As I’m writing, the sky is blue, everything has been washed clean and the stunning colours of jacarandas, flame trees and silky oaks abound…life is good!
For many of us.
It saddens and concerns me to think that some of us are so busy trying to ‘live’ that our heads are down, our brows are furrowed, busily getting on with ‘it’ without taking time to care for ourselves. I am being visited by so many clients at the moment who are stressed and feeling anxious. I have been enjoying helping clients who are feeling overwhelmed, stressed, anxious or need some TLC. A relaxing massage can certainly be of benefit or an Emmett treatment that can target areas of the body which tense up or go into ‘protection mode’…neck, shoulders, upper back between the shoulder blades, lower back, diaphragm, throat, tummy are just a few areas that react. Do you identify with any of these? As luck would have it, this article landed in my email from The Mindfulness Summit. I have extracted parts from it, but the link is included for those of you who would like to read the complete article…it’s well worth the read.

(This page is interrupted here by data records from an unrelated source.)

/-- The bins whose test holds, as a set word: bit k − 4 for BINk. -/
def binWord (f : Nat → Bool) : Nat := ((List.range 32).map fun i => b2n (f (i + 4)) * 2 ^ i).foldl (· + ·) 0

/-- Is bin `k` in the bin set (R164)? -/
def inSet (s : State) (k : Nat) : Bool :=
  (List.range 16).any fun p => managed s p && s.get (CZ_LANE_CFG_BIN p) == k

/-- CZ_BSC_SET and CZ_BSC_NEXT as they read (R164, R168). -/
def bscSet (s : State) : Nat := binWord (inSet s)
def bscNext (s : State) : Nat := if s.on CZ_BSC_STAT_PEND then s.get CZ_BSC_NEXT_NEXT else bscSet s

/-- Does an enabled lane hold bin `k`? -/
def binHeld (s : State) (k : Nat) : Bool :=
  (List.range 16).any fun p => s.on (CZ_LANE_CFG_EN p) && !s.on CZ_CTL_PATH && s.get (CZ_LANE_CFG_BIN p) == k

/-- Candidate bins in ascending order (R166). -/
def candidates (s : State) : List Nat := ((List.range 32).map (· + 4)).filter fun k => !binHeld s k

/-- Does bin-set choice run (R164)? -/
def bscRuns (s : State) : Bool := s.on CZ_BSC_CTL_EN && !s.on CZ_CTL_PATH

/-- The lane that surveys, while a survey may run (R166); none while CZ_CTL.EN is 0, which returns every lane to ATTACHED
or IDLE (R170; DEDUCED, log entry 52). -/
def surveyLane (s : State) : Option Nat :=
  let p := s.get CZ_BSC_CTL_SURVEY
  if bscRuns s && s.on CZ_CTL_EN && s.get CZ_BSC_CTL_PERIOD != 0 && (s.laneState p == lnIdle || s.laneState p == lnSurvey) &&
      !(candidates s).isEmpty && s.awake then some p else none

/-- The survey starts or ends as its conditions give (R166, R169). One that resumes starts again at the lowest candidate bin, with
a new 10 ms (DESIGN CHOICE, log entry 62: R169 does not say where). -/
def surveyUpdate (s : State) : State :=
  let s := (List.range 16).foldl (fun t p =>
    if t.laneState p = lnSurvey ∧ surveyLane t ≠ some p then t.setLane p lnIdle else t) s
  match surveyLane s with
  | some p =>
    if s.laneState p = lnSurvey then s
    else
      let b := (candidates s).headD 0
      let s := { s with cz := { s.cz with surveyNext := s.now + 2000000 } }
      ((s.setLane p lnSurvey).set CZ_BSC_STAT_SURV 1).set CZ_BSC_STAT_SBIN b
  | none => s.set CZ_BSC_STAT_SURV 0

/-- After 10 ms on a bin the survey lane moves to the next candidate, ascending and wrapping (R166). -/
def surveyStep (s : State) : State :=
  if s.on CZ_BSC_STAT_SURV && (surveyLane s).isSome then
    let b := s.get CZ_BSC_STAT_SBIN
    let c := candidates s
    let n := (c.find? fun k => decide (b < k)).getD (c.headD b)
    ({ s with cz := { s.cz with surveyNext := s.now + 2000000 } } : State).set CZ_BSC_STAT_SBIN n
  else s
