/-- One instruction of thread `n` with opcode `op`: it is the thread's turn, the word at its PC is legal and has that opcode.
The PC moves on before `body`, which may move it again; after 1,024 instructions a checkpoint is saved. -/
def issue (s : State) (n op : Nat) (body : State → Word → State) : State :=
  let pc := s.thPc n
  let w := imemWord s pc
  if mayIssue s n ∧ insnOp w = op ∧ legalWord w then
    let t := body (((s.turned n).setThPc n (pc + 1)).updThread n fun t => { t with since := t.since + 1 }) w
    if 1024 ≤ (t.thread n).since then checkpoint t n (t.thPc n) else t
  else s

/-- An illegal word at the PC of a READY thread halts it; the PC keeps its address (R185). -/
def issueIllegal (s : State) (n : Nat) : State :=
  if mayIssue s n ∧ !legalWord (imemWord s (s.thPc n)) then faultThread (s.turned n) n hcIllegal else s

/-- A fetch meets an uncorrectable error (R183, R568). -/
def fetchEcc (s : State) (n : Nat) : State :=
  if mayIssue s n then
    let s := (faultThread (s.turned n) n hcEcc).fault 0x4 0 (s.thPc n * 2 ^ 16 + n)
    if s.on FC_CFG_IMEM_RST then systemReset s 0x6 0x4 else s
  else s

def insnMov (s : State) (n : Nat) (w : Word) : State := writeD s n w (operand2 s n w)

def insnMovi (s : State) (n : Nat) (w : Word) : State :=
  let d := insnD w
  s.setSreg n d (if insnH w then insnImm16 w * 2 ^ 16 + s.sreg n d % 2 ^ 16 else insnImm16 w)

/-- ADD, SUB and CMP: the flags follow the result, which `write` stores. -/
def insnAlu (s : State) (n : Nat) (w : Word) (f : Nat → Nat → Nat → AluOut) (write : Bool) : State :=
  let o := f (insnWidth w) (operandReg s n w (insnA w)) (operand2 s n w)
  setFlags (if write then writeD s n w o.val else s) n o

def insnJmp (s : State) (n : Nat) (w : Word) : State := s.setThPc n (insnK w)

def insnJcc (s : State) (n : Nat) (w : Word) : State := if condHolds s n (insnD w) then s.setThPc n (insnK w) else s

/-- CALL pushes the PC after it; with two entries in use it halts with STACK at its own address. -/
def insnCall (s : State) (n : Nat) (w : Word) : State :=
  let st := (s.thread n).stack
  if 2 ≤ st.length then faultThread (s.setThPc n (s.thPc n + 8191)) n hcStack
  else (s.setThStack n (s.thPc n :: st)).setThPc n (insnK w)

/-- RET pops; with no entry it halts with STACK at its own address. -/
def insnRet (s : State) (n : Nat) : State :=
  match (s.thread n).stack with
  | [] => faultThread (s.setThPc n (s.thPc n + 8191)) n hcStack
  | r :: st => (s.setThStack n st).setThPc n r

/-- HALT: HALTED with CAUSE HALT_INSN, and the HALT bit. -/
def insnHalt (s : State) (n : Nat) : State := (haltThread s n hcInsn).raiseBit LS_INT_STAT_HALT n

/-- LDT (Table 6.3). -/
def insnLdt (s : State) (n : Nat) (w : Word) : State :=
  let p := s.physOf (s.sreg n (insnA w) % 16)
  let v := match insnK w with
    | 0 => s.now
    | 1 => s.dtime
    | 2 => s.get64 (TB_RXTS_LO_TS p) (TB_RXTS_HI_TS p)
    | _ => (s.lane p).lastEnd
  s.setSpair n (insnD w) v

/-- WAITT: the bundle is prepared, a checkpoint of the WAITT is saved, and the thread waits; while LS_CTL.EN is 0 it
halts with DISABLE (R189, R190, R202, R216). -/
def insnWaitt (s : State) (n : Nat) (w : Word) : State :=
  let pc := s.thPc n + 8191
  if !s.on LS_CTL_EN then haltThread (s.setThPc n pc) n hcDisable
  else
    let b := readBundle s n 4 (s.thPc n)
    let inst := s.spair n (insnA w)
    let s := checkpoint s n (pc % 8192)
    let ws : WaitS := { sel := insnS w, inst := inst, dest := insnD w, bundle := b, cond := 0, mask := 0, tmo := none,
                        prepared := decide (s.counter (insnS w) < inst) }
    ((s.updThread n fun t => { t with wait := some ws }).setThPc n (s.thPc n + b.length)).setThState n thWaitT

/-- Is the WAITT of thread `n` to release? -/
def waittDue (s : State) (n : Nat) : Bool :=
  match (s.thread n).wait with
  | some w => s.thState n == thWaitT && decide (w.inst ≤ s.counter w.sel)
  | none => false

/-- The WAITT releases: its bundle takes effect in program order as one launch (R189, R190). -/
def waittRelease (s : State) (n : Nat) : State :=
  match (s.thread n).wait with
  | none => s
  | some w =>
    if !waittDue s n then s
    else
      let late := if w.prepared then 0 else min (s.counter w.sel - w.inst) 0xFFFFFFFF
      let s := w.bundle.foldl (fun t e => launchInsn t n e.1 e.2.1 e.2.2) s
      let s := (s.setSreg n w.dest late).set (LS_T_LATE_LATE n) late
      let s := s.setFlagL n !w.prepared
      (s.updThread n fun t => { t with wait := none }).setThState n thReady

/-- HALT: at once, or once a TXF has written its status; a WAITT that releases in the same handshake does so first. -/
def haltCommand (s : State) (n : Nat) : State :=
  let s := if waittDue s n then waittRelease s n else s
  if s.thState n = thHalted then s
  else if (s.txf n).isSome then s.updThread n fun t => { t with haltReq := true }
  else haltThread s n hcCmd

/-- A write of LS_Tn_CMD: START with HALT acts as HALT. -/
def threadCommand (s : State) (n v : Nat) : State :=
  let s := if bitOf v 3 then s.set (LS_T_PEND1_MAIL n) 1 else s
  let s := if bitOf v 2 then abortTx s n else s
  if bitOf v 1 then haltCommand s n else if bitOf v 0 then startThread s n else s

/-- WAITE: the thread waits for a condition (R193). -/
def insnWaite (s : State) (n : Nat) (w : Word) : State :=
  let ws : WaitS :=
    { sel := false, inst := 0, dest := insnD w, bundle := [], cond := insnK w % 16, mask := s.sreg n (insnB w)
      tmo := if insnS w then some (s.spair n (insnA w)) else none, prepared := true }
  (s.updThread n fun t => { t with wait := some ws }).setThState n thWaitE

/-- The pending bits of condition `k` of thread `n` (Table 6.5). -/
def pendBits (n k : Nat) : Field :=
  match k with
  | 0 => LS_T_PEND1_MAIL n
  | 1 => LS_T_PEND0_PRE n
  | 2 => LS_T_PEND0_FRAME n
  | 3 => LS_T_PEND1_WEND n
  | 4 => LS_T_PEND1_EVT n
  | _ => LS_T_PEND1_RETUNE n

/-- The matching pending bits of the WAITE of thread `n`; 0 where it is not waiting. -/
def waiteHits (s : State) (n : Nat) : Nat :=
  match (s.thread n).wait with
  | some w => if s.thState n = thWaitE then s.get (pendBits n w.cond) &&& w.mask % 2 ^ 16 else 0
  | none => 0

/-- A WAITE completes on its condition: the bits it reports are cleared (R193). -/
def waiteDone (s : State) (n : Nat) : State :=
  let h := waiteHits s n
  match (s.thread n).wait with
  | none => s
  | some w =>
    if h = 0 then s
    else
      let f := pendBits n w.cond
      let s := s.set f (s.get f - (s.get f &&& h))
      resumeThread (s.setSreg n w.dest (w.cond * 2 ^ 28 + h)) n

/-- Has the WAITE of thread `n` timed out? -/
def waiteLate (s : State) (n : Nat) : Bool :=
  match (s.thread n).wait with
  | some w => s.thState n == thWaitE && (match w.tmo with | some t => decide (t ≤ s.now) | none => false)
  | none => false

/-- A WAITE times out; the condition wins in the same tick (R193). -/
def waiteTimeout (s : State) (n : Nat) : State :=
  match (s.thread n).wait with
  | none => s
  | some w =>
    if !waiteLate s n then s
    else if waiteHits s n ≠ 0 then waiteDone s n
    else resumeThread (s.setSreg n w.dest (0xF * 2 ^ 28)) n

/-- TUNE, LANE, ARMRX, DISRX or ACKPOL outside a bundle: its effect falls at the next tick (R191). -/
def insnLaunch (s : State) (n : Nat) (w : Word) : State :=
  let l := Launch.insn n w (w32 (s.sreg n (insnA w))) (w32 (s.sreg n (insnB w)))
  { s with ls := { s.ls with launches := s.ls.launches ++ [l] } }

/-- TXF (R194). -/
def insnTxf (s : State) (n : Nat) (w : Word) : State :=
  txfStart s n (insnS w) (s.spair n (insnA w)) (w32 (s.sreg n (insnB w))) (w32 (s.sreg n (insnB w + 1))) (insnD w)

/-- DRIFT (R187, R220). -/
def insnDrift (s : State) (n : Nat) (w : Word) : State :=
  let r := driftPredict s (s.sreg n (insnB w) % 512) (s.spair n (insnA w))
  (r.2.2.setSpair n (insnD w) r.1).setSreg n (insnD w + 2) r.2.1

/-- LDN (R187). -/
def insnLdn (s : State) (n : Nat) (w : Word) : State :=
  s.setSreg n (insnD w) (s.reg (A_NB_W0 (s.sreg n (insnA w) % 512) + 4 * (insnK w % 16))).toNat

/-- STN (R187). -/
def insnStn (s : State) (n : Nat) (w : Word) : State :=
  let r := stnStore s (s.sreg n (insnA w) % 512) (insnK w % 16) (w32 (s.sreg n (insnB w)))
  if r.1 then s.set (LS_T_STAT_NB_RO n) 1 else r.2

THE 7 (PROVEN) KEYS TO IMPROVING YOUR MENTAL HEALTH from https://mrsmindfulness.com/category/articles/

1. EXERCISE REGULARLY
It’s well known that exercise is important for keeping our bodies healthy, but did you know that exercise is also vital for good mental health? Research shows that people who exercise regularly have better mental health, reduced risk of developing mental illness and greater emotional well-being too.

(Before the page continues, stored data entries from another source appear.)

/-- A TABLES section is written (R408). -/
def applyTable (e : BootEnv) (s : State) (src : Nat) (m : Section) : State :=
  (List.range (m.len / 4)).foldl (fun t k =>
    let o := m.dest + 4 * k
    t.setReg (0x40080000 + o) (w32 (srcNat e s src (m.off + 4 * k) 4) &&& tableBits s o)) s

/-- The first neighbour entry that fails the TXLVL test or is a 129th child (R284, R297, R408). -/
def tableFailure (s : State) : Option Nat :=
  (List.range 512).find? fun i =>
    s.on (NB_W0_VALID i) &&
      (s.get (NB_W3_TXLVL i) == 0 ||
        (s.on (NB_W0_CHILD i) &&
          decide (128 ≤ ((List.range i).filter fun j => s.on (NB_W0_VALID j) && s.on (NB_W0_CHILD j)).length)))

/-- The TABLES section that holds the W0 of entry `i`, and the word's index in it. -/
def tableWordOf (ms : List (Section × Nat)) (i : Nat) : Nat × Nat :=
  match ms.reverse.find? fun m =>
      m.1.kind == 5 && decide (m.1.dest ≤ 0x40 * i) && decide (0x40 * i < m.1.dest + m.1.len) with
  | some m => (m.2, (0x40 * i - m.1.dest) / 4)
  | none => (0, 0)

/-- How applying the image goes: on, or failed with code, section and record. -/
abbrev Applied := State × Option (Nat × Nat × Nat)

/-- The second read of the sections that are applied, in manifest order: the index of the first whose hash differs, and what the reads
leave in the flash controller (R406, R468). -/
def secondRead (e : BootEnv) (src : Nat) : State → List (Section × Nat) → Option Nat × State
  | s, [] => (none, s)
  | s, m :: ms =>
    if !([1, 2, 5].contains m.1.kind) then secondRead e src s ms
    else
      let s := bootRead e s src m.1.off m.1.len
      if e.second.contains m.2 then (some m.2, s) else secondRead e src s ms

/-- The REGS (`kind` 1), EVT (2) or TABLES (5) sections are applied (R406). -/
def applyKind (e : BootEnv) (src kind : Nat) (ms : List (Section × Nat)) (r : Applied) : Applied :=
  (ms.filter fun m => m.1.kind == kind).foldl (fun r m =>
    if r.2.isSome then r
    else if kind = 5 then (applyTable e r.1 src m.1, none)
    else
      let t := applyRecords (kind == 2) r.1 0 (sectionRecords e r.1 src m.1)
      (t.1, t.2.map fun i => (0xE, m.2, i))) r

/-- The data blocks are repaired (R405). -/
def repairBlocks (s : State) : State :=
  if bitOf (hdrNat s 6 2) 1 then s
  else
    (List.range 64).foldl (fun t b =>
      if t.fl.flags.contains b ∧ hdrNat t 0x19 1 ≤ b % 32 ∧ b % 32 ≤ 30 then
        let t := t.clearX (b * 0x10000) 0x10000
        let t := { t with
          mem := t.mem.filter fun c => !(decide (b * 0x10000 ≤ c.1) && decide (c.1 < (b + 1) * 0x10000))
          fl := { t.fl with marks := t.fl.marks.filter (fun m => m / 128 != b), flags := t.fl.flags.filter (· != b) } }
        (t.set (if b < 32 then BT_EREP_A_BLK.bit b else BT_EREP_B_BLK.bit (b - 32)) 1).set BT_STATUS_REPAIRED 1
      else t) s

/-- The profile of the chosen image, its enable bits and, for the Root profile, MASTER (R33, R35, R36, R66). -/
def bootProfile (s : State) : State :=
  let p := hdrNat s 5 1
  let on := b2n (p != 0)
  let s := ((({ s with profile := p } : State).set CZ_BSC_CTL_EN on).set LS_BCN_CFG_PCHOICE on).set DC_CTL_PACE on
  let s := { s with cz := { s.cz with decideNext := s.now + s.get CZ_BSC_CTL_PERIOD * 3200000000 } }
  let s := s.set TB_DISC_STAT_MASTER (b2n (p == 2))
  let s := if p = 2 then { s with tb := { s.tb with dtime := s.tb.now, stepPend := none, slewRem := 0 } } else s
  s.setReg A_FW_CTL (s.reg A_FW_CTL &&& ~~~ absentBits s A_FW_CTL)

/-- The chosen source is recorded. -/
def bootChosen (e : BootEnv) (s : State) (src : Nat) : State :=
  let hdr := srcBytes e s src 0 128
  let hash := imageHash e s src
  let cert := (manifest e s src).find? fun m => m.kind == 6
  let base := if src = 2 then 0 else src * 0x200000
  let s := { s with bt := { s.bt with src := src, hdr := hdr, hash := hash } }
  let s := ((s.set BT_STATUS_SRC src).set BT_IMG_SEQ (hdrNat s 0x0C 4)).set BT_IMGINFO_DSTART (hdrNat s 0x19 1)
  let s := (s.set BT_IMGINFO_NOREPAIR (hdrNat s 6 2 / 2)).set BT_IMGINFO_IVFLAG (hdrNat s 6 2)
  match cert with
  | some m => (s.set BT_CERT_ADDR_ADDR (base + m.off)).set BT_CERT_LEN_LEN m.len
  | none => s

/-- From the choice of a source on (R413). -/
def bootApply (e : BootEnv) (s : State) (src : Nat) : State :=
  let s := bootProfile (bootChosen e s src)
  let ms := (manifest e s src).zipIdx
  let d := secondRead e src s ms
  let r := match d.1 with
    | some i => (d.2, some (0xB, i, 0))
    | none => applyKind e src 5 ms (applyKind e src 2 ms (applyKind e src 1 ms (if src = 2 then extEnd d.2 else d.2, none)))
  match r.2 with
  | some (code, sect, idx) => bootFail r.1 code sect idx
  | none =>
    match tableFailure r.1 with
    | some i => let w := tableWordOf ms i; bootFail r.1 0xE w.1 w.2
    | none =>
      let s := repairBlocks r.1
      if bitOf (hdrNat s 6 2) 0 then ivoryEnter s ivFlag else bootRelease (bootIdentity s)

/-- From candidate selection on. -/
def bootSelect (e : BootEnv) (s : State) : State :=
  match tryCandidates e s (bootCandidates e s) with
  | (some c, t) => bootApply e t c
  | (none, t) =>
    if bitOf (t.get BT_BOOTCFG_CFG) 3 then enterOff t
    else ivoryEnter (t.set BT_STATUS_RESULT 2) ivNoImage

/-! ### The sequence (R413, R414) -/

/-- OTP is loaded (R16, R376, R378): BOOTCFG, the EUI-64, the silicon trim, PK0 and the anti-rollback value; the record
of a failed boot is shown and its source left out once (R409). -/
def bootLoad (s : State) : State :=
  let s := s.set BT_BOOTCFG_CFG (leNat (s.bytes 0x1FFF0000 4))
  let s := s.set64 LS_EUI_LO_EUI LS_EUI_HI_EUI (leNat (s.bytes (otpCert + 12) 8))
  let s := (s.set TB_GD_TRIM_SILICON Config.gdTrim).set64 PQ_ARB_LO_ARB PQ_ARB_HI_ARB (arbValue s)
  let seed := s.bytes otpSeed 32
  let s := if allZero seed || sha3 (mldsaPk seed) != s.bytes (otpCert + 32) 32 then s
    else ({ s with pq := { s.pq with pk0 := some seed } } : State).set PQ_ID_STAT_DKEY 1
  let s := s.setReg A_BT_FAIL (s.reg A_PM_BOOTREC)
  s.set (PM_BOOTREC_REC.bit 31) 0

/-- What the reads of a bank's header, owner key, manifest and status block leave in the flash controller (R400, R468). -/
def bankReads (e : BootEnv) (s : State) (src : Nat) : State :=
  [0, 1, 2].foldl (fun t p => bootRead e t src (statusPage p) 512)
    (bootReads e src s [(0, 128), (0x80, 1312), (0x1000, 48 * min 32 (imgSections e s src))])

/-- Incomplete blocks and both banks' states (R404, R400); the source that failed is EXCLUDED (R409). -/
def bootScan (e : BootEnv) (s : State) : State :=
  let s := bankReads e (bankReads e s 0) 1
  let s := (s.set BT_EINC_A_BLK (flFlags s 0)).set BT_EINC_B_BLK (flFlags s 1)
  let s := (s.set BT_BANK_A (bankState e s 0)).set BT_BANK_B (bankState e s 1)
  if s.on BT_FAIL_VALID then s.set (bankField (s.get BT_FAIL_SRC)) bkExcluded else s

/-- Does an operation run in the flash (R404)? -/
def flashRuns (s : State) : Bool := s.fl.op.isSome && s.get FL_STAT_STATE != 1

/-- Ivory caused by TEST goes on at candidate selection once no flash operation runs: what the window wrote, status records among it, is
read then (R404, R414; log entry 65). -/
def bootResume (e : BootEnv) (s : State) : State :=
  if flashRuns s then s.set BT_STATUS_NVMWAIT 1 else bootSelect e (bootScan e (ivoryExit s e.cut))

/-- The boot sequencer runs after a reset (R413), once an internal buck that a reset starts has taken over (R556): it waits for a flash
operation; in Ivory caused by TEST it goes on once RELEASE has been written; once the reset calibration has ended the cores start. -/
def boot (e : BootEnv) (s : State) : State :=
  if !s.awake || !s.isLocked || s.pm.buckWait then s
  else if s.bt.stage = 0 then
    if flashRuns s then s.set BT_STATUS_NVMWAIT 1
    else
      let s := bootScan e (bootLoad s)
      let s := ({ s with pins := { s.pins with test := e.test } } : State).set BT_STATUS_TESTPIN (b2n e.test)
      if e.test && !bitOf (s.get BT_BOOTCFG_CFG) 2 then ivoryEnter s ivTest else bootSelect e s
  else if s.bt.stage = 1 then (if s.bt.relPend then bootResume e s else s)
  else bootRelease s

/-- RELEASE with what the sequencer meets when it goes on (R414). -/
def release (e : BootEnv) (s : State) : State :=
  if s.bt.stage ≠ 1 then s
  else if s.get BT_STATUS_IVCAUSE = ivTest then bootResume e { s with bt := { s.bt with relPend := true } }
  else releaseWrite s e.cut

end Sys2Proof.Machine
end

HOW EXERCISE BOOSTS YOUR MENTAL HEALTH

Increases your energy levels both mentally and physically.
Helps you sleep better, and good sleep helps regulate your emotions.
Can improve confidence and self-esteem as you achieve a healthy goal
Changes hormones and chemicals in the brain in mood boosting ways including an ‘endorphin rush’ that increases feelings of calm and happiness as well as improving focus and memory.
Can be an outlet for irritation, frustration and bad moods.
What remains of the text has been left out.